Let $A, B$ be unitary rings and let $f$ be a surjective homomorphism of rings. Then $f(Jac(A)) \subseteq Jac(B)$

Question

Let $A, B$ be unitary rings, and let $J(A)$, $J(B)$ denote the Jacobson's radical of $A$ and $B$. Let $f$ be a surjective homomorphism of rings. Then:

$$f(J(A)) \subseteq J(B)$$

Attempt: It suffices to prove that the preimage of every maximal ideal of $B$ is a maximal ideal in $A$. Let $M \subseteq B$ be an ideal of $B$, and let $f^{⁻1}(M)$ denote its preimage. Suppose $J$ is an ideal of $A$ such that $f^{⁻1}(M) \subseteq J$. Since $f$ is a surjection, this implies $M \subseteq f(J)$. Since $M$ is maximal, we have $f(J)=M$ or $f(J)=B$. If $f(J)=M$, then $J \subseteq f^{⁻1}(M)$ and then $J=f^{-1}(M)$. If $f(J)=B$, then I intended to prove that $1_{A}$ is in $J$, since any surjective homomorphism maps $1_{A}$ to $1_{B}$.The problem is that might be that exist other elements of $A$ mapped to $1_{B}$, and then we can't conclude that $1_{A} \in J$.

My questions:

1.Is the initial problem true?

2.Is the preimage of a maximal ideal, through an epimorphism, also a maximal ideal?

3.Are there any ring homomorphisms $f:A\rightarrow B$ that maps $1_A$ and another element to $1_B$?

Answer 1

1. Yes, it is true, for the reason below:
2. Yes, this is true as well.
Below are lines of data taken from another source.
/-- A dot that does not end the frame draws its pixel, if it has one, and moves on. -/
theorem ppuStep_drawnTo (u : Byte) (m : Option Mapper) {p : Ppu} (hwf : PpuWf p) (hpos : Ppu.position p < 89341)
    (h : DrawnTo p) : DrawnTo (ppuStep u m p).1 ∧ Ppu.position (ppuStep u m p).1 = Ppu.position p + 1 := by
  have hdot := hwf.dot
  have hline := hwf.scanline
  simp only [Ppu.position, dotsPerLine] at hpos ⊢
  have hlast : ¬(p.scanline = 261 ∧ p.dot = 340) := by omega
  have hmoved : 341 * (ppuStep u m p).1.scanline + (ppuStep u m p).1.dot = 341 * p.scanline + p.dot + 1 := by
    obtain ⟨hin, hend, -, -⟩ := ppuCounters u m p hdot hline
    rcases Nat.lt_or_eq_of_le hdot with hdot | hdot
    · obtain ⟨hd, hs, -, -⟩ := hin hdot
      omega
    · obtain ⟨hd, hs, -, -⟩ := hend hdot (by omega)
      omega
  refine ⟨fun x y hx hy hxy => ?_, hmoved⟩
  simp only [Ppu.position, dotsPerLine, hmoved] at hxy
  by_cases hpixel : 1 ≤ p.dot ∧ p.dot ≤ 256 ∧ p.scanline ≤ 239
  · obtain ⟨hlow, hhigh, hvisible⟩ := hpixel
    rw [ppuStep_visibleDot u m hwf hx hy hlow hhigh hvisible]
    split
    · exact ⟨_, rfl⟩
    · exact h x y hx hy (by simp only [Ppu.position, dotsPerLine]; omega)
  · rw [ppuStep_back u m hlast, pixelStage_otherDot (by omega)]
    exact h x y hx hy (by simp only [Ppu.position, dotsPerLine]; omega)

theorem ppuRun_drawnTo (u : Byte) (m : Option Mapper) (n : Nat) {p : Ppu} (hwf : PpuWf p)
    (hpos : Ppu.position p + n ≤ 89341) (h : DrawnTo p) :
    DrawnTo (ppuRun u m n p).1 ∧ Ppu.position (ppuRun u m n p).1 = Ppu.position p + n := by
  induction n generalizing p with
  | zero => exact ⟨h, rfl⟩
  | succ n ih =>
    obtain ⟨hstep, hmoved⟩ := ppuStep_drawnTo u m hwf (by omega) h
    obtain ⟨hrun, hend⟩ := ih (ppuStep_wf hwf u m) (by omega) hstep
    exact ⟨hrun, hend.trans (by omega)⟩

/-- The last of `n + 1` dots. -/
theorem ppuRun_succ (u : Byte) (m : Option Mapper) (n : Nat) (p : Ppu) :
    (ppuRun u m (n + 1) p).1 = (ppuStep u m (ppuRun u m n p).1).1 := by
  induction n generalizing p with
  | zero => rfl
  | succ n ih => exact ih (ppuStep u m p).1

/-- A frame's dots from its start, the last of which swaps the buffers. -/
theorem ppuRun_frameDrawn (u : Byte) (m : Option Mapper) {p : Ppu} (hwf : PpuWf p) (hstart : Ppu.position p = 0) {n : Nat}
    (hn : n = 89341) {x y : Nat} (hx : x < 256) (hy : y < 240) :
    ∃ c, readPixel (ppuRun u m (n + 1) p).1.front x y = .colour c := by
  obtain ⟨hdrawn, hend⟩ := ppuRun_drawnTo u m n hwf (by omega) fun x y _ _ hxy => absurd hxy (by omega)
  have hlast := ppuRun_wf hwf u m n
  have hdot := hlast.dot
  have hline := hlast.scanline
  rw [ppuRun_succ]
  have hfront : (ppuStep u m (ppuRun u m n p).1).1.front = (ppuRun u m n p).1.back := by
    simp only [Ppu.position, dotsPerLine] at hend hstart
    obtain ⟨-, -, hwrap, -⟩ := ppuCounters u m _ hdot hline
    obtain ⟨-, -, -, hfront, -⟩ := hwrap (by omega) (by omega)
    exact hfront
  rw [hfront]
  exact hdrawn x y hx hy (by omega)

/-- Settles O42: before its last dot a frame's pixels are all behind the PPU's position, and that dot swaps the buffers. -/
theorem frameIsFullyDrawn : Obligations.FrameIsFullyDrawn := by
  intro u m p hwf hdot hline x y hx hy
  exact ppuRun_frameDrawn u m hwf (by simp [Ppu.position, hdot, hline]) rfl hx hy

/-! ### Sprite evaluation -/

/-- OAM sprite `i` is in range on scanline `s`. -/
def Ppu.spriteInRange (p : Ppu) (s i : Nat) : Bool :=
  decide ((p.oam.read (4 * i)).toNat ≤ s ∧ s - (p.oam.read (4 * i)).toNat < if p.ctrl.getLsbD 5 then 16 else 8)

theorem spriteRowOn_eq (p : Ppu) (s i : Nat) : p.spriteRowOn s i =
    if p.spriteInRange s i then some (s - (p.oam.read (4 * i)).toNat) else none := by
  simp only [Ppu.spriteRowOn, Ppu.spriteInRange, decide_eq_true_eq, Ppu.spriteHeight]
  rfl

section
variable (read : BitVec 14 → Byte) (s : Nat) (p : Ppu)

/-- The scan of `k` sprites from `i` on counts those in range and puts them, in order, after the `n` slots already filled. -/
theorem scanOam_eq (k i n : Nat) (slots : Vector SpriteSlot 8) :
    (p.scanOam read s k i n slots).1 = n + ((List.range' i k).filter (p.spriteInRange s)).length ∧
      (∀ j < n, (p.scanOam read s k i n slots).2[j]? = slots[j]?) ∧
      ∀ j idx, n + j < 8 → ((List.range' i k).filter (p.spriteInRange s))[j]? = some idx →
        (p.scanOam read s k i n slots).2[n + j]? =
          some (p.spriteSlot read idx (s - (p.oam.read (4 * idx)).toNat)) := by
  induction k generalizing i n slots with
  | zero => exact ⟨rfl, fun _ _ => rfl, nofun⟩
  | succ k ih =>
    rw [Ppu.scanOam, spriteRowOn_eq, List.range'_succ]
    cases hrange : p.spriteInRange s i with
    | false =>
      rw [List.filter_cons_of_neg (ne_true_of_eq_false hrange)]
      exact ih (i + 1) n slots
    | true =>
      rw [List.filter_cons_of_pos hrange]
      obtain ⟨hcount, hkept, hfilled⟩ := ih (i + 1) (n + 1)
        (slots.setIfInBounds n (p.spriteSlot read i (s - (p.oam.read (4 * i)).toNat)))
      refine ⟨hcount.trans (by rw [List.length_cons]; omega), fun j hj => ?_, fun j idx hj hidx => ?_⟩
      · exact (hkept j (by omega)).trans (Vector.getElem?_setIfInBounds_ne (by omega))
      · cases j with
        | zero =>
          obtain rfl : i = idx := Option.some.inj hidx
          exact (hkept n (by omega)).trans (Vector.getElem?_setIfInBounds_self_of_lt (by omega))
        | succ j =>
          have hslot := hfilled j idx (by omega) hidx
          rwa [Nat.add_assoc, Nat.add_comm 1] at hslot

end

/-- Settles O43: `scanOam_eq` for the 64 sprites of OAM and no slot filled yet. -/
theorem spriteEvaluation : Obligations.SpriteEvaluation := by
  intro read s p row inRange q
  obtain ⟨hcount, -, hfilled⟩ := scanOam_eq read s p 64 0 0 p.spr
  have hrange : (List.range' 0 64).filter (p.spriteInRange s) = inRange := by
    rw [← List.range_eq_range']
    rfl
  rw [hrange, Nat.zero_add] at hcount
  rw [hrange] at hfilled
  refine ⟨?_, ?_, fun k i hk hi => ?_⟩
  · show (if 8 < (p.scanOam read s 64 0 0 p.spr).1 then 8 else (p.scanOam read s 64 0 0 p.spr).1) = _
    rw [hcount]
    split <;> omega
  · show (p.spriteOverflow || decide (8 < (p.scanOam read s 64 0 0 p.spr).1)) = _
    rw [hcount]
  · have hslot := hfilled k i (by omega) hi
    rw [Nat.zero_add, ← Vector.getElem?_toList] at hslot
    exact hslot

end Sys2Proof.Machine
end
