/-- A core of the die: ISL × 16 + CLU × 4 + CORE, the low 7 bits of COREID (R136). -/
abbrev CoreId := Fin 128
/-- An island (R343). -/
abbrev IslId := Fin 8
/-- A cluster of the die: ISL × 4 + CLU (R136). -/
abbrev CluId := Fin 32
/-- A partition (R387). -/
abbrev PartId := Fin 24
/-- A context or its key slot: 0-383 the VF contexts, 384 + p the steward context 0x0400 + p (R388, R413). -/
abbrev CtxId := Fin 408
/-- A card slot of a dispatcher (R309). -/
abbrev SlotId := Fin 512
/-- A queue of a context (R389). -/
abbrev QueueId := Fin 64
/-- A copy engine of a cluster (R303). -/
abbrev CopyId := Fin 2
/-- A core within its cluster (R136). -/
abbrev CoreIx := Fin 4

/-- What an error-correcting read finds (R142, R404, R433). -/
inductive EccRead | clean | corrected | uncorrectable
  deriving DecidableEq, Repr

/-- What the seal engine finds when it fills a block (R404, R408, R416): `corrected` verifies after a correction. -/
inductive FillResult | verified | corrected | dataUncorrectable | metaUncorrectable | tagMismatch
  deriving DecidableEq, Repr

/-- A unit that a scrubber reads (R433). -/
inductive ScrubUnit
  | row (core : CoreId) (bank : Fin 32) (phys : Nat)
  | line (number : Nat)
  | frame (number : Nat)
  deriving DecidableEq, Repr

/-- Host snoops of a host-memory line (R367): the host shares it, or takes it for itself and may write it. -/
inductive Snoop | share | invalidate (wr : Option Row)
  deriving DecidableEq, Repr

/-- TDISP requests that move a TDI (R384). -/
inductive TdMsg | lock | start | stop
  deriving DecidableEq, Repr

/-- A CXL.mem requester: the VF whose TDI it is bound to, and whether its IDE stream is keyed for that TDI (R418). -/
structure HostReq where
  vf : Fin 384
  keyed : Bool
  deriving DecidableEq, Repr

/-- A cell of C's control path beside the scalar registers (R285, R432), with the change that a fault makes there: the program
counter, a predicate, an address of an active loop level or its count, the return-address store, INH. -/
inductive CCell
  | pc (flip : BitVec 48)
  | pred (n : Fin 8)
  | loopFirst (level : Fin 4) (flip : BitVec 48)
  | loopLast (level : Fin 4) (flip : BitVec 48)
  | loopLeft (level : Fin 4) (flip : BitVec 24)
  | ras (entry : Fin 16) (flip : W64)
  | held (flip : BitVec 5)
  | spilled (flip : BitVec 16)
  | window (flip : W32)
  | inh
  deriving DecidableEq, Repr

/-- Single faults of R432 that change state by themselves. -/
inductive FaultKind
  | scratchCell (core : CoreId) (addr : BitVec 21)
  | primaryC (core : CoreId) (reg : Fin 32) (flip : W32)
  | checkerC (core : CoreId) (reg : Fin 32) (flip : W32)
  | thirdC (core : CoreId) (reg : Fin 32) (flip : W32)
  /-- A cell of C's control path, in the primary (0), the checker (1) or a third run (2). -/
  | controlC (core : CoreId) (copy : Fin 3) (cell : CCell)
  | accElement (core : CoreId) (acc : Fin 8) (elem : Fin 4096) (flip : W32)
  /-- Storage cells of an accumulator and of an engine's register file, which correction masks. -/
  | accCell (core : CoreId) (acc : Fin 8) (elem : Fin 4096)
  | regCell (core : CoreId) (eng : Eng) (reg : Fin 32)
  /-- The epilogue's arithmetic. -/
  | epilogue (core : CoreId)
  | storePath (core : CoreId)
  | addressAdder (core : CoreId)
  | lineCell (number : Nat)
  | frameCell (number : Nat)
  deriving DecidableEq, Repr

/-- Readings that the governor takes of one island at a boundary: hottest sensor, regulator energy, overhead (R352). -/
structure IslSense where
  temp : Nat
  meas : Nat
  ovh : Nat
  deriving DecidableEq, Repr

/-- What a peer request asks for (R468). -/
inductive PeerOp
  | read (len : Nat)
  | write (bytes : List Byte)
  /-- One masked write of a sector or row (R195): bytes at offsets from the request's address. -/
  | masked (parts : List (Nat × List Byte))
  | atomic (op : AtomOp) (wide : Bool) (operand : W64)
  | swap (wide : Bool) (operand : W64)
  | cas (wide : Bool) (expected new : W64)
  deriving DecidableEq, Repr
By the correspondence theorem, the ideals of $ B $ correspond bijectively to the ideals of $ A $ containing $ \ker f $ in an inclusion respecting manner, so a maximal ideal of $ B $ pulls back to a maximal ideal of $ A $. Note that this is not true if we don't require the homomorphism to be surjective: if $ R $ is any commutative ring with a non-maximal prime ideal $ \mathfrak p $, then the preimage of the maximal ideal $ \mathfrak p R_{\mathfrak p} $ under the natural map $ R \to R_{\mathfrak p} $ is $ \mathfrak p $, which is not maximal.
3. Sure, for example, the quotient map $ \mathbf Z \to \mathbf Z/2\mathbf Z $ is one such homomorphism.

Answer 2

For an alternative approach, for a unital ring $R$, you can use the characterization that $Jac(R)$ is the set $\{x\in R:1+RxR\subset R^\times\}$.

Let $x\in Jac(A)$. To see $f(x)\in Jac(B)$, you need $1+bf(x)b'$ is a unit in $B$ for any $b,b'\in B$. Since $f$ is surjective, $b=f(a)$ and $b'=f(a')$ for some $a,a'\in A$. Then $$ 1+bf(x)b'=1+f(a)f(x)f(a')=f(1+axa'). $$

Since $x\in Jac(A)$, $1+axa'$ is a unit in $A$, hence the image under $f$ is a unit in $B$. So $f(x)\in Jac(B)$.